Health & Science

A clue to the cause of Alzheimer’s; The growing coral-reef crisis; A dark-matter discovery; How pets benefit babies

A clue to the cause of Alzheimer’s

A rare gene mutation that protects people from getting Alzheimer’s could help steer researchers toward drugs that slow the disease’s devastating progress. Icelandic researchers tested 1,795 Icelanders and found that about 1 percent of them have a genetic variation that slows the formation of the protein beta amyloid, which is known to build up as plaque in the brains of Alzheimer’s patients.

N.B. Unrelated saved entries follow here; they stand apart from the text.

-- ==== Sys2Proof/Laws/Frames.lean ====
section
/-! SUPPORT. What the shared operations of memory can change: memory, counters, the fabric and the pages of functions, and nothing else of the state. -/
namespace Sys2Proof.Machine

/-- The second state is the first but for memory, counters, the fabric and the pages of functions. -/
def State.memStep (s t : State) : Prop := ∃ m c x h, t = { s with mem := m, counters := c, fabric := x, host := h }

theorem memStep_refl (s : State) : s.memStep s := ⟨_, _, _, _, rfl⟩
theorem memStep_trans {s t u : State} (h : s.memStep t) (k : t.memStep u) : s.memStep u := by
  obtain ⟨_, _, _, _, rfl⟩ := h
  obtain ⟨_, _, _, _, rfl⟩ := k
  exact ⟨_, _, _, _, rfl⟩
/-- A fold of such steps is one. -/
theorem memStep_foldl {α : Type} (g : State → α → State) (hg : ∀ (s : State) (a : α), s.memStep (g s a)) (l : List α) (s : State) : s.memStep (l.foldl g s) := by
  induction l generalizing s with
  | nil => exact memStep_refl s
  | cons a l ih => exact memStep_trans (hg s a) (ih _)

/-- What such a step leaves: every field but those four. -/
theorem memStep_keeps {s t : State} (h : s.memStep t) :
    t.pending = s.pending ∧ t.now = s.now ∧ t.fresh = s.fresh ∧ t.regs = s.regs ∧ t.status = s.status ∧ t.stalls = s.stalls ∧ t.churn = s.churn ∧ t.tiles = s.tiles ∧
      t.serving = s.serving ∧ t.power = s.power ∧ t.ras = s.ras ∧ t.sec = s.sec ∧ t.mgt = s.mgt ∧ t.sent = s.sent := by
  obtain ⟨_, _, _, _, rfl⟩ := h
  exact ⟨rfl, rfl, rfl, rfl, rfl, rfl, rfl, rfl, rfl, rfl, rfl, rfl, rfl, rfl⟩

theorem modMem_memStep (s : State) (g : MemUnit → MemUnit) : s.memStep (s.modMem g) := ⟨_, _, _, _, rfl⟩
theorem modFnMem_memStep (s : State) (f : Fn) (g : FnMem → FnMem) : s.memStep (s.modFnMem f g) := ⟨_, _, _, _, rfl⟩
theorem modAllocAt_memStep (s : State) (f : Fn) (b : Nat) (g : Alloc → Alloc) : s.memStep (s.modAllocAt f b g) := ⟨_, _, _, _, rfl⟩
theorem modHost_memStep (s : State) (f : Fn) (g : HostFn → HostFn) : s.memStep (s.modHost f g) := ⟨_, _, _, _, rfl⟩
theorem count_memStep (s : State) (w : Option StallId) (c k : Nat) : s.memStep (s.count w c k) := ⟨_, _, _, _, rfl⟩
theorem countSome_memStep (s : State) (w : Option StallId) (c k : Nat) : s.memStep (s.countSome w c k) := by
  unfold State.countSome
  split
  · exact memStep_refl s
  · exact count_memStep s w c k
theorem wantMore_memStep (s : State) (n : StallId) (l : List TxnKind) : s.memStep (s.wantMore n l) := by
  unfold State.wantMore
  split
  · exact memStep_refl s
  · exact ⟨_, _, _, _, rfl⟩

/-- An access changes caches, ring bytes, flash reads and counts (R14, R329–R331). -/
theorem access_memStep (s : State) (f : Fn) (d : Die) (wr : Bool) (l : List (Nat × Nat)) : s.memStep (s.access f d wr l) := by
  unfold State.access State.askSectors
  refine memStep_trans ?_ (countSome_memStep _ _ _ _)
  refine memStep_trans ?_ (countSome_memStep _ _ _ _)
  refine memStep_trans ?_ (countSome_memStep _ _ _ _)
  refine memStep_trans ?_ (countSome_memStep _ _ _ _)
  exact memStep_trans (modMem_memStep _ _) (memStep_trans (modFnMem_memStep _ _ _) (countSome_memStep _ _ _ _))

/-- Asking for blocks of imports changes what the Stall wants of the fabric (R354). -/
theorem seek_memStep (s : State) (f : Fn) (d : Die) (r w : List (Nat × Nat)) : s.memStep (s.seek f d r w) := by
  unfold State.seek
  split
  · exact wantMore_memStep _ _ _
  · exact memStep_refl s

/-- A read is noted in memory, and a poisoned one in the page of the function (R451). -/
theorem noteReads_memStep (s : State) (f : Fn) (l : List (Nat × Nat)) (d : Die) : s.memStep (s.noteReads f l d) := by
  have ht : s.memStep (s.touch f l) := memStep_foldl _ (fun s x => by split; exacts [modAllocAt_memStep _ _ _ _, memStep_refl s]) _ _
  have hr : ∀ u : State, u.memStep (u.refreshStaged f l) := fun u => memStep_foldl _ (fun s r => memStep_foldl _ (fun s i => by
    dsimp only
    split
    · split
      exacts [modFnMem_memStep _ _ _, memStep_refl s]
    · exact memStep_refl s) _ _) _ _
  have h := memStep_trans ht (memStep_trans (hr _) (memStep_trans (access_memStep _ f d false l) (modFnMem_memStep _ f fun m =>
    { m with poolIn := m.poolIn.filter fun b => !(s.poolBlocks f l).any fun x => decide (x.1 / 64 ≤ b) && decide (b < x.1 / 64 + x.2) })))
  unfold State.noteReads
  dsimp only
  split
  · exact memStep_trans h (modHost_memStep _ _ _)
  · exact h

/-- A page is copied into the write buffer (R339, R341). -/
theorem copyPage_memStep (s : State) (f : Fn) (p : Nat) : s.memStep (s.copyPage f p) := by
  unfold State.copyPage State.cleanLines State.writeBack
  exact memStep_trans (modMem_memStep s _) (memStep_trans (countSome_memStep _ _ _ _) (memStep_trans (modFnMem_memStep _ _ _) (modFnMem_memStep _ _ _)))
theorem takeStaged_memStep {s u : State} {f : Fn} {st : Staged} (h : s.takeStaged f st = some u) : s.memStep u := by
  unfold State.takeStaged at h
  dsimp only at h
  split at h
  · cases h; exact modFnMem_memStep _ _ _
  · split at h
    · cases h; exact modFnMem_memStep _ _ _
    · split at h
      · split at h
        · cases h; exact memStep_trans (copyPage_memStep _ _ _) (modFnMem_memStep _ _ _)
        · cases h
      · cases h

/-- A write within a page. -/
theorem writePage_memStep (s : State) (f : Fn) (a : Alloc) (x : Nat) (bs : List Byte) (d : Die) : s.memStep (s.writePage f a x bs d) := by
  unfold State.writePage
  dsimp only
  have ha : ∀ g, s.memStep (s.modAllocAt (a.owner f) a.base g) := modAllocAt_memStep s _ _
  generalize hu : s.modAllocAt (a.owner f) a.base _ = u
  refine memStep_trans (hu ▸ ha _ : s.memStep u) ?_
  have put : ∀ v : State, v.memStep (v.modMem fun m => m.write (memKey f x) bs) := fun v => modMem_memStep _ _
  split
  · exact put _
  · split
    · exact count_memStep _ _ _ _
    · refine memStep_trans (put _) ?_
      unfold State.putPool
      split
      · exact wantMore_memStep _ _ _
      · exact memStep_refl _
  · split
    · exact memStep_trans (put _) (memStep_trans (modFnMem_memStep _ _ _) (modFnMem_memStep _ _ _))
    · split
      · exact memStep_trans (put _) (modFnMem_memStep _ _ _)
      · refine memStep_trans ?_ (put _)
        generalize e : (if bs.length = 65536 then u else _ : State) = v
        have hv : u.memStep v := by
          rw [← e]
          split
          · exact memStep_refl _
          · exact memStep_trans (modFnMem_memStep _ _ _) (countSome_memStep _ _ _ _)
        cases k : v.takeStaged (a.owner f) ⟨a.base, a.pageOf x, true, false⟩ with
        | none => exact memStep_refl u
        | some w => exact memStep_trans hv (takeStaged_memStep k)

/-- A write of global memory (R332–R341). -/
theorem writeMem_memStep (s : State) (f : Fn) (x : Nat) (bs : List Byte) (d : Die) : s.memStep (s.writeMem f x bs d) := by
  unfold State.writeMem
  refine memStep_trans ?_ (access_memStep _ _ _ _ _)
  generalize bs.length / 65536 + 2 = n
  generalize bs = b
  induction n generalizing s x b with
  | zero => exact memStep_refl s
  | succ n ih =>
    unfold State.writeMemFuel
    split
    · exact memStep_refl s
    · split
      · exact memStep_refl s
      · exact memStep_trans (writePage_memStep _ _ _ _ _ _) (ih _ _ _)

/-- A free block is erased only (R356). -/
theorem moveBlock_erases (s : State) (b : Nat) (h : s.mem.flash.block b = none) : s.moveBlock b = (s.modFlash fun x => x.erase b).wearCheck := by
  simp only [State.moveBlock, h]

end Sys2Proof.Machine
end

People with the mutation have 40 percent less beta amyloid in their brains and are 81 percent less likely to develop Alzheimer’s after age 85 than those without the mutation, the study found. “It confers extraordinarily strong protection,” neurologist Kari Stefansson tells Reuters.com. There’s little point in testing for the protective variation, which is thought to be present in only 1 in 10,000 North Americans. The finding’s real importance is that it shows a crucial link between beta amyloid formation and Alzheimer’s, offering encouragement for efforts to develop drugs aimed at stopping the gummy plaque from forming, in the hope of preventing or slowing the onset of the disease. “This provides some of the strongest evidence ever that amyloid is the right target in Alzheimer’s,” said researcher Sam Gandy of Mount Sinai School of Medicine in New York.